If you do 2. then this is all wrong : each time you remove an object from a vector, all the object still contains after the removed object position will be lowered by one. Making any stored id/index invalid.
Make sure you're coherent on this point, it is certainly a source of errors.
that segmentation fault is most probably and memory access violation. Some reasons
1) object already deallocated. be sure you set that array position on NULL after delete
2) you are out of array bounds
3) if you access that array from multiple threads make sure you are synchronizing correctly
If you're completely certain that pointer points to a valid object, and that the act of deleting it causes the crash, then you have heap corruption.

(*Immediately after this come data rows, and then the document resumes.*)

/-- The new content of a write enters the stripe cache (08 R246). -/
def cacheBlocks (s : State) (p : Port) (v : VolN) (key : Fin 64) (lbn : Nat) (cs : List Bytes) : State :=
  (List.range cs.length).foldl (fun s i =>
    let q := blockPlace s v (lbn + i)
    match rolePos s q.row (.data q.j) with
    | some pos => cacheWrite s (portCls p) pos (areaBlock s q.row q.b) key (cs.getD i [])
    | none => s) s

/-- Room for a part: slots for a write's blocks, one record, and a sealed part's tag-log lines (08 R237, 10 R317). -/
def writeRoom (s : State) (slots lines : Nat) : Bool :=
  decide (slots ≤ freeSlots s) && decide (1 ≤ freeRecs s) && decide (lines ≤ freeTagLines s)

/-- An earlier entry of the same port waits for room (08 R237). -/
def roomAhead (s : State) (f : Ref) (ord : Nat) : Bool :=
  allRings.any fun r => (s.ring f.p r).taken.any fun t => t.stage == .room && decide (t.ord < ord)

/-- JNL.full: an entry waits under R237. -/
def noteFull (s : State) : State :=
  let w := bothPorts.any fun p => allRings.any fun r => (s.ring p r).taken.any fun t => t.stage == .room
  s.modJnl fun j => { j with full := w }

/-- One part of a write is encrypted, tagged and committed to the journal (10 R317, 08 R236): tag-log lines, slots, then
the record. Each block uses the slot of its own LBN (10 R334). Without room it waits; with a counter at its limit it
fails (10 R316). -/
def commitPart (s : State) (f : Ref) (t : Taken) (v : VolN) (x : Volume) (ks : Nat → VolKeys) : State :=
  let e := t.head
  let dealloc := Entry.opcode e == 5
  let (lbn, n) := partOf t x
  let ls := (List.range n).map (lbn + ·)
  let plain := chunks blockBytes (n + 1) t.data
  let cs := if dealloc then (if x.isSealed then List.replicate n (zeros blockBytes) else [])
    else (List.range n).map fun i => xtsEnc (ks (lbn + i)) (lbn + i) (plain.getD i [])
  let lines := if x.isSealed then (n + 1) / 2 else 0
  match (if x.isSealed then newCounters s t v x.size ls else some []) with
  | none => setStage s f .waiting
  | some ctrs =>
    if ctrs.any fun c => decide (2 ^ 56 ≤ c) then failIo s f Status.noSpace lbn
    else if ¬ writeRoom s (if dealloc then 0 else n) lines ∨ roomAhead s f t.ord then noteFull (setStage s f .room)
    else
      let (first, s) := if dealloc then (0, s) else takeSlots s n
      let (r, s) := addRec s { IntentRec.base (if dealloc then .dealloc else .write) with
        vol := v, isSealed := x.isSealed, through := Entry.opcode e == 3, count := n, at_ := lbn, slot := first,
        port := some f.p }
      let (tags, s) := if x.isSealed then
          addTags s r.seq v ((List.range n).map fun i =>
            (lbn + i, ctrs.getD i 0, blockTag (ks (lbn + i)) (lbn + i) (ctrs.getD i 0) (cs.getD i [])))
        else ([], s)
      let s := if dealloc then dropRange s v lbn n else cacheBlocks s f.p v x.key lbn cs
      let s := planJournal s (tags ++ (if dealloc then [] else slotWrites first cs) ++ intentWrites r) (.entry f)
      let seqs := t.seqs ++ [r.seq]
      let more := dealloc && x.isSealed && decide (256 * seqs.length < ioCount e)
      noteFull (s.modTaken f fun t =>
        { t with seqs := seqs, committed := true, stage := if more then .waiting else .journal })

/-- The engine work of an entry is done: a read is delivered, a write goes to the journal. -/
def engineDone (s : State) (f : Ref) : State :=
  match s.taken? f with
  | none => s
  | some t =>
    let e := t.head
    match Entry.opcode e with
    | 1 => deliverRead s f t
    | 6 => finishEntry s f Status.success []
    | 0x30 => s.modTaken f fun t => { t with charged := true, stage := .waiting }
    | 2 | 3 | 5 =>
      match volOf s (Entry.vol e) with
      | some x =>
        let keys := blockKeys s (Entry.vol e)
        let (lbn, n) := partOf t x
        if (Entry.opcode e = 5 ∧ ¬ x.isSealed) ∨ (List.range n).all (fun i => (keys (lbn + i)).isSome) then
          commitPart s f t (Entry.vol e) x fun l => (keys l).getD { xts1 := [], xts2 := [], tag := [], tree := [] }
        else s
      | none => s
    | _ => s

/-- DEALLOCATE (R178): an unsealed one needs no charge. -/
def execDeallocate (p : Port) (r : RingN) (i : Nat) (s : State) : Result :=
  .next (planWrite s { p := p, r := r, i := i } 5)

/-- The wait for journal room ends (08 R237): the entry's commit is planned, for the Dispatch phase of the frame. -/
def execJournalWaitEnd (p : Port) (r : RingN) (i : Nat) (s : State) : Result :=
  let f : Ref := { p := p, r := r, i := i }
  match s.taken? f with
  | some t => if t.stage = .room ∧ planPhase s ∧ ¬ heldByRekey s t then .next (setStage s f (.engine 0)) else .next s
  | none => .next s

/-! ## FLUSH -/

/-- Writes to the volumes of a FLUSH, taken before it, whose record is still to come (08 R254). -/
def flushAhead (s : State) (k : Taken) : Bool :=
  bothPorts.any fun q => allRings.any fun r => (s.ring q r).taken.any fun t =>
    unencrypted t && decide (t.ord < k.ord) && k.vols.contains (Entry.vol t.head)

/-- Records of entries taken after it. -/
def laterSeqs (s : State) (ord : Nat) : List Nat :=
  bothPorts.flatMap fun q => allRings.flatMap fun r =>
    ((s.ring q r).taken.filter fun t => decide (ord < t.ord)).flatMap fun t => t.seqs

/-- FLUSH (08 R254): it covers every unretired record of its volumes from entries taken before it, and waits for their
retirement and their folds. -/
def execFlush (p : Port) (r : RingN) (i : Nat) (s : State) : Result :=
  let f : Ref := { p := p, r := r, i := i }
  match s.taken? f with
  | none => .next s
  | some t =>
    let e := t.head
    if Entry.opcode e ≠ 4 ∨ ¬ planned s t ∨ flushAhead s t then .next s
    else
      let stale := if Entry.all e then false else match volOf s (Entry.vol e) with
        | some x => x.stale
        | none => false
      if stale then .next (failIo s f Status.treeMismatch 0)
      else
        let later := laterSeqs s t.ord
        let seqs := (s.jnl.recs.filter fun q => q.names && t.vols.contains q.vol && !later.contains q.seq).map (·.seq)
        let s := s.modTaken f fun t => { t with seqs := seqs, stage := .destage }
        match s.taken? f with
        | some t => .next (finishOne s f t)
        | none => .next s

/-! ## VERIFY -/

/-- The member blocks a VERIFY reads at one block position of a row: every available position, and the home position of a
block it names. -/
def verifyAt (s : State) (f : Ref) (v : VolN) (lbn row b : Nat) (home : Option PosN) : State :=
  let d := areaBlock s row b
  let ps := (List.range (rowDesc s row).lanes.length).filterMap fun l =>
    if h : l < 6 then some (⟨l, h⟩ : PosN) else none
  ps.foldl (fun s q =>
    match s.taken? f with
    | none => s
    | some t =>
      if t.items.any fun k => k.pos == q && k.d == d then s
      else if unavailable s row b q ∧ home ≠ some q then s
      else
        let out := unavailable s row b q
        let k := t.items.length
        let it : Item := { vol := v, lbn := lbn, pos := q, d := d, data := none, lost := out, solved := false }
        let s := s.modTaken f fun t => { t with items := t.items ++ [it] }
        if out then s
        else match slotOf s q with
          | some m => sendMember s m (.read (64 + d) 1) (.item f k)
          | none => s) s

/-- The member blocks a VERIFY reads: each named block, and then every block position of the rows that hold one (R179). -/
def verifyAsk (s : State) (f : Ref) (v : VolN) (ls : List Nat) : State :=
  let s := ls.foldl (fun s l =>
    let p := blockPlace s v l
    verifyAt s f v l p.row p.b (rolePos s p.row (.data p.j))) s
  let rows := (ls.map fun l => (blockPlace s v l).row).eraseDups
  rows.foldl (fun s r =>
    let l := (ls.find? fun l => (blockPlace s v l).row == r).getD 0
    (List.range (arrayU s)).foldl (fun s b => verifyAt s f v l r b none) s) s

/-- What the entry has read of a role. -/
def itemRole (s : State) (t : Taken) (row b : Nat) (r : Role) : Option Bytes :=
  match rolePos s row r with
  | some q => match t.items.find? fun k => k.pos == q && k.d == areaBlock s row b with
    | some k => k.data
    | none => none
  | none => none

/-- Does the parity of a row differ at a block position, where every position was read? -/
def parityAt (s : State) (t : Taken) (row b : Nat) : Bool :=
  let d := rowDesc s row
  let ds := (List.range d.k).map fun j => itemRole s t row b (.data j)
  let rs := (List.range d.m).map fun a => itemRole s t row b (.red a)
  ds.all Option.isSome && rs.all Option.isSome &&
    (List.range d.m).any fun a => redBlock d a (ds.map (·.getD [])) != (rs.getD a none).getD []

/-- Does the parity of the row that holds a block differ, at any of its block positions (R179)? -/
def parityDiffers (s : State) (t : Taken) (v : VolN) (lbn : Nat) : Bool :=
  (List.range (arrayU s)).any (parityAt s t (blockPlace s v lbn).row)

/-- A shift of one of the rows runs: its writes are not all on the members yet. -/
def rowsShift (s : State) (v : VolN) (ls : List Nat) : Bool :=
  s.shifts.any fun x => ls.any fun l => (blockPlace s v l).row == x.row

/-- The block's tag, over the content a read would return. -/
def verifyTag (s : State) (f : Ref) (v : VolN) (x : Volume) (lbn : Nat) : Option Bool × State :=
  if ¬ x.isSealed then (some true, s)
  else match entryInfo s f v x.size lbn with
    | (none, s) => (none, s)
    | (some (ctr, tag), s) =>
      if ctr = 0 then (some true, s)
      else match s.taken? f, blockKeys s v lbn with
        | some t, some ks => match blockHere s t (portCls f.p) v lbn with
          | some (bs, _, s) => (some (blockTag ks lbn ctr bs == tag), s)
          | none => (none, s)
        | _, _ => (none, s)

/-- The blocks of a VERIFY in order, while no tag fails. -/
def verifyTags (f : Ref) (v : VolN) (x : Volume) : List Nat → State → Bool → Bool × State
  | [], s, ok => (ok, s)
  | l :: ls, s, ok =>
    match verifyTag s f v x l with
    | (none, s) => verifyTags f v x ls s false
    | (some true, s) => verifyTags f v x ls s ok
    | (some false, s) =>
      verifyTags f v x ls (failIo (logIntegrity s v.val l 3 Status.tagMismatch) f Status.tagMismatch l) false

/-- VERIFY (R179): every position of the rows is read, tags and parity are checked, nothing is transferred or repaired. -/
def execVerify (p : Port) (r : RingN) (i : Nat) (s : State) : Result :=
  let f : Ref := { p := p, r := r, i := i }
  match ioVisit s f 6 with
  | none => .next s
  | some (t, v, x) =>
    let lbn := Entry.lbn t.head
    let ls := (List.range (Entry.nblk t.head)).map (lbn + ·)
    let lost := ls.find? fun l =>
      let q := blockPlace s v l
      match rolePos s q.row (.data q.j) with
      | some pos => blockLost s q.row pos q.b
      | none => false
    if x.stale then .next (failIo s f Status.treeMismatch lbn)
    else match lost with
      | some l => .next (failIo s f Status.lostUnit l)
      | none =>
        if earlierWrite s v lbn (Entry.nblk t.head) t.ord ∨ (t.items = [] ∧ rowsShift s v ls) then .next s
        else
          let s := verifyAsk s f v ls
          let (ok, s) := verifyTags f v x ls s true
          match s.taken? f with
          | none => .next s
          | some t =>
            if t.stage = .finished then .next s
            else
              let s := (t.items.filter fun k => k.lost && k.data.isNone).foldl (fun s k =>
                startRecon s (k.d / max 1 (arrayU s)) (k.d % max 1 (arrayU s)) k.pos f.p) s
              if ¬ ok ∨ t.items.any fun k => k.data.isNone then .next (setStage s f .reads)
              else match ls.find? fun l => parityDiffers s t v l with
                | some l => .next (failIo s f Status.parityMismatch l)
                | none => .next (setStage s f (.engine (Entry.nblk t.head)))

/-! ## Host reads and the journal's completions -/

/-- The entry's host read went out in an earlier frame than the one whose Intake phase observes now (01 R19). -/
def readBegun (s : State) (t : Taken) : Bool :=
  observes s && match t.issued with
    | some f => decide (f < obsFrame s)
    | none => false

/-- The requests of an owner are given up. -/
def dropReads (o : ReadOwner) (q : PortSt) : PortSt := { q with reads := q.reads.filter fun r => !(r.owner == o) }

You should try using a ptr_vector, unlike your code, it's guaranteed to be exception-safe.
Hint: if you write delete, you're doing it wrong
You can't be sure that the object is still valid: the memory that was occupied by the object is not necessarily cleaned, and therefore, you can be seeing something that appears to be your object but it is not anymore.
You can use a mark in order to be sure that the object is still alive, and delete that mark in the destructor.
class A {
public:
static const unsigned int Inactive;
static const unsigned int Active;
A();
~A();
/* more things ...*/
private:
unsigned int mark;
};
const unsigned int A::Inactive = 0xDEADBEEF;
const unsigned int A::Active = 0x11BEBEEF;
A::A() : mark( Active )
{}
A::~A()
{
mark = Inactive;
}
This way, checking the first 4 bytes in your object you can easily verify whether your object has finished its live or not.